I'm currently using jQuery, as well as swfObject to dynamically embed the swf movie into my web page.
I currently having a problem on embeding immem's music player into my web page, as their embed code doesn't have any loading screen. So, when I replace the element using swfObject, that area will generally blank. In worst case, it means that user won't know that the embed song is loading.
So, I'm trying to find out the way to bind an event after that flash got loaded. Since my plan would be placing image with huge z-index
on the top and use this trigger to hide the image. I think I've tried to use $('#embed').load(function(){ ... });
, with no luck.
Does somebody have any solution for this? I just wonder if that is possible, since I don't want to get hacking with the flash and try to add 'loader' to the flash file.

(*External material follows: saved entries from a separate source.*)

/-- The end of an alignment. A bridge that is not aligning is left alone. One whose agreed count has moved by less than CPR / (64 × p) over the last
tenth switches, and every channel of it that takes its reference by such an event is referenced so that its present position gives angle 0. One
that has no channel, no valid count or too much motion fails: the first failure records 0x100A and repeats the alignment, the second records 0x100B
and leaves the bridge disabled (R199, R200). Beside the faults no other bridge and no other unit changes.
What R212 decides for CMT.ENABLE. A switching bridge is left as it is. A fenced one that neither switches nor aligns answers FENCED, beside what
the later rows say. An unfenced one that is not yet tracked answers IN_TRANSITION. A tracked one is decided by its speed in 0.1 per minute: below
CMT.CATCH_MIN with a referenced channel it may switch; without one it aligns where CMT.ANGLE_INIT is 1 and is denied otherwise; within the catch limit
of its direction it is caught; beyond it the status is OUT_OF_RANGE forward and REVERSE_TOO_FAST backward. -/
def Obligations.AlignmentsAndEnabling : Prop :=
  (∀ (s : State) (k : Fin 4),
     let m := nth s.chip.dev.motors k.val {}
     let l := s.chip.firstSet k.val
     let u := cmtUnit k.val l
     let ends (t : State) (code : Nat) (f : Motor → Motor) : Prop := t.plain = (s.onChip (fun c => c.modMotor k.val f)).plain ∧
       t = s.onChip (fun c => (c.agreedFault code u.1 u.2.1 u.2.2).modMotor k.val f)
     let moved (ch : Nat) : Bool := match s.chip.angleItem ch l, m.alignPos with
       | some r, some p => decide (fbCpr s.chip.dev.cfg.ws ch ≤ Sys2Proof.Machine.dist (diff32 r.cont p) 0 * 64 * s.chip.par Par.cmtPolePairs k.val)
       | _, _ => true
     (m.state ≠ .aligning → exec (.alignmentDone k) s = .next s) ∧
     (m.state = .aligning →
       (∀ ch, (s.chip.angleChannels k.val).head? = some ch → moved ch = false → ∃ t y, exec (.alignmentDone k) s = .next t ∧ t.mem = s.mem ∧
         t = s.onChip (fun c => c.modMotor k.val (fun _ => y)) ∧
         { y with referenced := m.referenced, referenced2 := m.referenced2, rho := m.rho, rho2 := m.rho2 } =
           { m with state := .switching, alignTry := 0, alignPos := none, alignFor := 0 } ∧
         ∀ j r, j ∈ s.chip.angleChannels k.val → s.chip.takesRef j = true → s.chip.angleItem j l = some r →
           t.chip.refOf k.val j = some (unsignedOf 16 (-(s.chip.angleRaw k.val j 0 r)))) ∧
       ((∀ ch, (s.chip.angleChannels k.val).head? = some ch → moved ch = true) → ∃ t, exec (.alignmentDone k) s = .next t ∧
         (m.alignTry ≤ 1 → ends t 0x100A (fun x => { x with alignTry := 2, alignPos := none, alignFor := 0 })) ∧
         (1 < m.alignTry → ends t 0x100B (fun x => { x with
           state := .tracking, enabled := false, alignTry := 0, alignPos := none, alignFor := 0, trackFor := 0, trackValid := false }))))) ∧
  (∀ (s : State) (k : Nat),
     let m := nth s.chip.dev.motors k {}
     let fails := s.chip.enableFails k
     (m.state = .switching → fails = [] ∧ s.chip.enableBridge k = s.chip) ∧
     (m.state = .aligning → s.chip.bridgeFenced k = false → fails = [] ∧ s.chip.enableBridge k = s.chip) ∧
     (m.state ≠ .switching → s.chip.bridgeFenced k = true → stFenced ∈ fails) ∧
     (m.state ≠ .switching → m.state ≠ .aligning → s.chip.bridgeFenced k = false →
       (m.trackValid = false → fails = [stTransition]) ∧
       (m.trackValid = true →
         ((m.speed.natAbs : Int) < 10 * s.chip.par Par.cmtCatchMin k →
           (s.chip.referenced k = true → fails = [] ∧ s.chip.speedPlan k = .switch) ∧
           (s.chip.referenced k = false → s.chip.par Par.cmtAngleInit k = 1 → fails = [] ∧ s.chip.speedPlan k = .align) ∧
           (s.chip.referenced k = false → s.chip.par Par.cmtAngleInit k ≠ 1 → fails = [stDenied])) ∧
         (10 * s.chip.par Par.cmtCatchMin k ≤ (m.speed.natAbs : Int) →
           (0 ≤ m.speed → m.speed ≤ 10 * s.chip.par Par.cmtCatchFwdMax k → fails = [] ∧ s.chip.speedPlan k = .catch_) ∧
           (0 ≤ m.speed → 10 * s.chip.par Par.cmtCatchFwdMax k < m.speed → fails = [stRange]) ∧
           (m.speed < 0 → -m.speed ≤ 10 * s.chip.par Par.cmtCatchRevMax k → fails = [] ∧ s.chip.speedPlan k = .catch_) ∧
           (m.speed < 0 → 10 * s.chip.par Par.cmtCatchRevMax k < -m.speed → fails = [stReverse])))))

/-- CMT operations that pass their checks, untimed: CMT.ENABLE changes nothing on a bridge that already switches or aligns and starts any other as R212
decides, with torque 0; CMT.DISABLE takes its torque away, discards its pending launches and leaves a switching bridge to turn off later (R219, R356);
CMT.TORQUE_SET sets the torque of a switching bridge (R206, R221); CMT.CATCH_START waits on an enabled bridge that does not switch, pending, until its
tracking is valid (R214). Timed, each is queued once and the bridge does not change (R354). No other bridge changes. -/
def Obligations.BridgeOperations : Prop :=
  ∀ (s : State) (r : Req) (k : Nat), k = fld r.body 0 1 → r.body.length = 16 → k < 4 → bridgeUsed s.chip.dev.cfg.ws k = true →
    let m := nth s.chip.dev.motors k {}
    let only (t : State) : Prop := t.mem = s.mem ∧ t.plain = (s.onChip (fun c => c.modDev (fun d => { d with motors := t.chip.dev.motors }))).plain
    let queued (t : State) : Prop := t.chip.dev.motors = s.chip.dev.motors ∧ t.chip.dev.launches.length = s.chip.dev.launches.length + 1 ∧
      t.plain = (s.onChip (fun c => c.modDev (fun d => { d with launches := t.chip.dev.launches }))).plain
    (s.admits attrCmtEnable r = true → zeroFrom r.body 1 16 = true →
      ((m.state = .switching ∨ m.state = .aligning ∧ s.chip.bridgeFenced k = false) → r.isTimed = false → ∃ t, exec (.cmtEnable r) s = .next t ∧
        t.mem = s.mem ∧ t.plain = s.plain) ∧
      (m.state ≠ .switching → m.state ≠ .aligning → r.isTimed = false → s.chip.enableFails k = [] → ∃ t y, exec (.cmtEnable r) s = .next t ∧
        (s.chip.speedPlan k ≠ .catch_ ∨ s.chip.ostAuto k = false → only t) ∧ t.mem = s.mem ∧ t.chip.bridges = s.chip.bridges ∧
        t.chip.dev.motors = modNth s.chip.dev.motors k (fun _ => y) ∧ y.enabled = true ∧ y.torque = 0 ∧ y.catchWait = false ∧
        (s.chip.speedPlan k = .switch → y.state = .switching ∧ y.catching = false) ∧
        (s.chip.speedPlan k = .align → y.state = .aligning ∧ y.alignTry = 1) ∧
        (s.chip.speedPlan k = .catch_ → y.state = .switching ∧ y.catching = true)) ∧
      (r.isTimed = true → s.chip.enableFails k = [] → s.chip.launchFull k = false → ∃ t, exec (.cmtEnable r) s = .next t ∧ queued t)) ∧
    (s.admits attrCmtDisable r = true → zeroFrom r.body 1 16 = true →
      (r.isTimed = false → ∃ t, exec (.cmtDisable r) s = .next t ∧ t.mem = s.mem ∧ (∀ x ∈ t.chip.dev.launches, x.out ≠ k) ∧
        t.chip.dev.motors = modNth s.chip.dev.motors k (fun x => { x with
          enabled := false, torque := 0, catchWait := false, disabling := decide (x.state = .switching)
          state := if x.state = .switching then .switching else .tracking })) ∧
      (r.isTimed = true → s.chip.launchFull k = false → ∃ t, exec (.cmtDisable r) s = .next t ∧ queued t)) ∧
    (s.admits attrTorqueSet r = true → zeroFrom r.body 1 4 = true → zeroFrom r.body 8 16 = true → s.chip.bridgeFenced k = false →
      m.state = .switching → m.catching = false → m.catchWait = false → m.disabling = false → 64 ≤ s.chip.parN Par.cmtTorqueSrc k →
      (r.isTimed = false → ∃ t, exec (.torqueSet r) s = .next t ∧ only t ∧
        t.chip.dev.motors = modNth s.chip.dev.motors k (fun x => { x with torque := sfld r.body 4 4, cmdBy := r.session })) ∧
      (r.isTimed = true → s.chip.launchFull k = false → ∃ t, exec (.torqueSet r) s = .next t ∧ queued t)) ∧
    (s.admits attrCatchStart r = true → zeroFrom r.body 1 16 = true → s.chip.bridgeFenced k = false → m.state ≠ .switching →
      m.state ≠ .aligning → m.catchWait = false → m.enabled = true → ∃ t, exec (.catchStart r) s = .next t ∧ t.mem = s.mem ∧
        t.chip.dev.motors = modNth s.chip.dev.motors k (fun x => { x with
          catchWait := true }) ∧
        t.chip.dev.pend.length = s.chip.dev.pend.length + 1 ∧ t.chip.lanes.map Lane.plain = s.chip.lanes.map Lane.plain)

Some more note: To make it more clear, I want to embed imeem's music player into my webpage. So, I really don't have any control over the flash file, i.e. I can't create a flash file by myself.
Typically the easiest thing to do is plain ol' <body onload="..."
which would wait for your external resources to finish loading before calling your handler.
However, if you're using swfObject to add an embedded plugin dynamically the browser will fire the onload for the body exclusive of your flash movie (it doesn't know anything about your plugin).
See http://blog.deconcept.com/swfobject/forum/discussion/271/javascript-onload-event-does-not-reflect-page-load-using-swfobject/ for a similar discussion to yours. It's my best guess that you cannot do what you want without modifying the original swf in some fashion.
You could do this from within the flash movie. However then you will need to have control over the movie (which you may not have).
Note, you'll need wmode=transparent if you intend to obscure flash with an image or html things
Problem with the above-mentioned solution of using window.load() is it is not useful if your main swf weights only 1 kb but it actually doesn't display anything (just being a container that gets additional content loaded, which is often the case in flash files.
What i would do is use Actionscript 's ExternalInterface class that allows your flash player to communicate with the javascript functions available in the html file which contains the flash file. You could have your flash file call a javascript function that triggers a function that tells your javascript processing script that the flash is ready.
What is nice with this is that you get the exact level of control you need over what should be loaded in the flash file when the javascript takes over.